Jerry, thanks a lot. What you write makes great sense to me. But what about a term like $p_\mu p^\mu$ (see physics.stackexchange.com/questions/17604/…)? Could it be that because it is a mixed term with $p_\mu$ and $p^\mu$ one has to convert it to only use $p_\mu$ (let's say) and one gets $g^{\mu\nu}p_\mu p_\nu$ and the metric is (naturally?) there. While for a term like $j^\mu A_\mu = j_\mu A^\mu$, the metric is not naturally there. But I guess I really have to assume (specify) this beforehand, right? –  Ondřej Čertík Nov 29 '11 at 19:48

3 Answers 3

up vote 1 down vote accepted

The comments by Jerry Schirmer tell you the main idea, but I would like to give them more explicitly, and in answer form. When you vary the action with respect to $A_\mu$, the metric variation does not give the unwanted term you mention.

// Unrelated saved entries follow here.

-- ==== Sys2Proof/Machine/Bus.lean ====
section
/-!
DEFINITION. The record bus (Section 5): the transmitter's attempts and their ends, the receiver's claim of a buffer, and
the dispatch of arriving frames.
-/

namespace Sys2Proof.Machine

/-! ## The transmitter (R76, R77, R85, R89) -/

/-- A buffer is being written as a frame arrives. -/
def Ctl.receiving (c : Ctl) : Bool := (c.rxFind RxBuf.isClaimed).isSome

/-- The station begins a frame at an idle bus with the first sendable WAITING entry (R76, R84, R85). -/
def Ctl.startFrame (c : Ctl) (k : Env) : Ctl :=
  if c.tx.onAir.isSome || c.receiving then c
  else
    match c.tx.chosen c.station with
    | none => c
    | some e =>
      match c.frameOf k e.body with
      | none => c
      | some f =>
        c.onTx (fun t =>
          { t with onAir := some { num := e.num, frame := f.send k.me },
                   entries := t.entries.map (fun x =>
                     if x.num = e.num then { x with sending := true, renewed := false } else x) })

/-- The station has lost arbitration (R77, R85). -/
def Ctl.loseArbitration (c : Ctl) (k : Env) : Ctl := if c.tx.onAir.isSome then c.endAttempt.sweep k else c

/-- A transmit fault (R85, R89): the attempt ends, and the consecutive fault count rises, to at most 16. -/
def Ctl.transmitFault (c : Ctl) (k : Env) : Ctl :=
  if c.tx.onAir.isSome then (c.endAttempt.onTx (fun t => { t with faults := min (t.faults + 1) 16 })).sweep k else c

/-- The consecutive fault count has reached 16 (R74, R89). -/
def Ctl.faultLimit (c : Ctl) (k : Env) : Ctl :=
  if 16 ≤ c.tx.faults ∧ c.station ≠ .isolated ∧ c.station ≠ .mounting then c.isolate.sweep k else c

/-- END OF TRANSMISSION of a frame is told to its owner (R85). -/
def Ctl.tellSent (c : Ctl) (k : Env) (b : TxBody) : Ctl :=
  match b with
  | .presence _ => c
  | .answer _ => c
  | .holdings _ => c.holdingsSent k
  | .extent seq i _ _ => c.extentSent seq i.number
  | .copy _ _ slot => c.copySent slot

/-- The entry leaves the queue when its frame has been sent whole; a renewed PRESENCE becomes WAITING again (R85). -/
def Tx.sent (t : Tx) (e : TxEntry) : Tx :=
  { t with onAir := none, faults := 0,
           entries := if e.renewed then t.entries.map (fun x =>
                        if x.num = e.num then { x with sending := false, renewed := false } else x)
                      else t.entries.filter (fun x => x.num != e.num) }

/-- The station's frame has been sent whole (R85, R87, R89). -/
def Ctl.sentWhole (c : Ctl) (k : Env) : Ctl :=
  if c.tx.onAir.isNone then c
  else
    match c.tx.sendingEntry with
    | none => c.onTx (fun t => { t with onAir := none, faults := 0 })
    | some e =>
      let c := c.onTx (fun t => t.sent e)
      (if e.withdrawn then c.freeCancelled e.body else c.tellSent k e.body).sweep k

/-- A freed queue entry goes to a held request, and its owner is told (R86, R118, R146). -/
def Ctl.meetHeld (c : Ctl) (k : Env) : Ctl :=
  match c.tx.meetHeld with
  | none => c
  | some (b, t) =>
    let c := { c with tx := t }
    match b with
    | .extent _ _ _ _ => c.requestOwed k
    | .copy _ _ _ => c.requestOwedCopies
    | .presence _ => c
    | .answer _ => c
    | .holdings _ => c

/-! ## The receiver (R79 to R82) -/

/-- The station state takes PRESENCE frames (Table 5-2). -/
def StationState.takesPresence : StationState → Bool
  | .listening => true
  | .active => true
  | .frozen => true
  | .leaving => true
  | .mounting => false
  | .isolated => false

/-- The station state takes ANSWER frames (Table 5-2). -/
def StationState.takesAnswer : StationState → Bool
  | .active => true
  | .frozen => true
  | .leaving => true
  | .listening => false
  | .mounting => false
  | .isolated => false

/-- The station state takes data frames (Table 5-2). -/
def StationState.takesData : StationState → Bool
  | .active => true
  | .frozen => true
  | .listening => false
  | .leaving => false
  | .mounting => false
  | .isolated => false

/-- The addressing field names this station (R80). -/
def Addressing.names (a : Addressing) (me : Station) : Bool :=
  match a with
  | .extentMask m => has m me
  | .copyTarget t => t == byteOf me.val

/-- The addressing field of a data frame has been received (R80). -/
def Ctl.claim (c : Ctl) (k : Env) (a : Addressing) : Ctl :=
  if c.station.takesData && Addressing.names a k.me && !c.receiving then
    match c.rxFind RxBuf.isFree with
    | some b => c.setRx b .claimed
    | none => c
  else c

/-- A frame that has passed the receiver's checks: a number clash isolates the station (R82), a frame the state takes is
handed on, any other is discarded (R81). -/
def Ctl.dispatch (c : Ctl) (k : Env) (src : Station) (takes : StationState → Bool) (f : Ctl → Ctl) : Ctl :=
  if !c.station.takesPresence then c
  else if src = k.me then c.freeClaimed.isolate.sweep k
  else if takes c.station then f c
  else c.freeClaimed

/-- A kept data frame goes to the intake; one not kept is dropped (R80, R81). -/
def Ctl.keepData (c : Ctl) (k : Env) (src : Station) (addressed : Bool) (f : DataFrame) : Ctl :=
  match c.rxFind RxBuf.isClaimed with
  | none => c
  | some b => if addressed then c.arriveData k b src f else c.setRx b .free

/-- A PRESENCE frame arrives (R81, R82, R93). -/
def Ctl.hearPresence (c : Ctl) (k : Env) (f : Heard) : Ctl :=
  match Heard.receive f with
  | some (src, .presence b) => c.dispatch k src StationState.takesPresence (fun c => c.takePresence k src b)
  | _ => c

/-- An ANSWER frame arrives (R81, R82). -/
def Ctl.hearAnswer (c : Ctl) (k : Env) (f : Heard) : Ctl :=
  match Heard.receive f with
  | some (src, .answer b) => c.dispatch k src StationState.takesAnswer (fun c => c.takeAnswer k src b)
  | _ => c

/-- A HOLDINGS frame arrives (R81, R82, R156). -/
def Ctl.hearHoldings (c : Ctl) (k : Env) (f : Heard) : Ctl :=
  match Heard.receive f with
  | some (src, .holdings b) => c.dispatch k src StationState.takesPresence (fun c => c.takeHoldings k src b)
  | _ => c

/-- An EXTENT frame arrives (R81, R82, R128). -/
def Ctl.hearExtent (c : Ctl) (k : Env) (f : Heard) : Ctl :=
  match Heard.receive f with
  | some (src, .extent b) =>
    c.dispatch k src StationState.takesData (fun c => c.keepData k src (has b.mask k.me) (.extent b))
  | _ => c

/-- A COPY frame arrives (R81, R82, R128). -/
def Ctl.hearCopy (c : Ctl) (k : Env) (f : Heard) : Ctl :=
  match Heard.receive f with
  | some (src, .copy b) =>
    c.dispatch k src StationState.takesData (fun c => c.keepData k src (decide (b.target = byteOf k.me.val)) (.copy b))
  | _ => c

/-- A complete frame fails the receiver's checks (R79). -/
def Ctl.hearBad (c : Ctl) (f : Heard) : Ctl := if (Heard.receive f).isNone then c.freeClaimed else c

end Sys2Proof.Machine
end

But if you vary with respect to $A^\mu$, you do get this term, and it should not appear on the right hand side of Einstein's equations, since we already know those equations from the A 1-form version of the variation.

But the equations of motion shouldn't care whether you choose to vary with respect to $A^\mu$ or with respect to $A_\mu$, you should get the same equations. Formally

$$\delta S = {\delta S\over \delta g_{\mu\nu}}\delta g_{\mu\nu} + {\delta S \over \delta A_\mu} \delta A_\mu $$

And the Einstein equations are the coefficients of $\delta g$, while the (vector potential non-vacuous) Maxwell equations are the coefficients of $\delta A$.

The variations in $A^{\mu},g_{\mu\nu}$ can be easily expressed in terms of the variations in $A_{\mu},g_{\mu\nu}$,

$$ \delta A_{\nu} = \delta A^{\mu} g_{\mu\nu} + A^{\mu}\delta g_{\mu\nu} $$

Which, when expressing the total variation of the action, linearly mixes up the Einstein and Maxwell parts:

$$ \delta S = ( {\delta S\over \delta g_{\mu\nu}} + {\delta S \over \delta A_{\mu}} A^{\nu})\delta g_{\mu\nu} + {\delta S\over\delta A_{\mu}} g_{\mu\nu} \delta A^{\nu} $$

Where the variational derivatives are all the old variational derivatives, with respect to the pair $g_{\mu\nu},A_{\mu}$ holding the other fixed. These linear combinations give the new variations. It is trivial to see that the new equations of motion are satisfied if and only if the old ones are, so nothing has changed.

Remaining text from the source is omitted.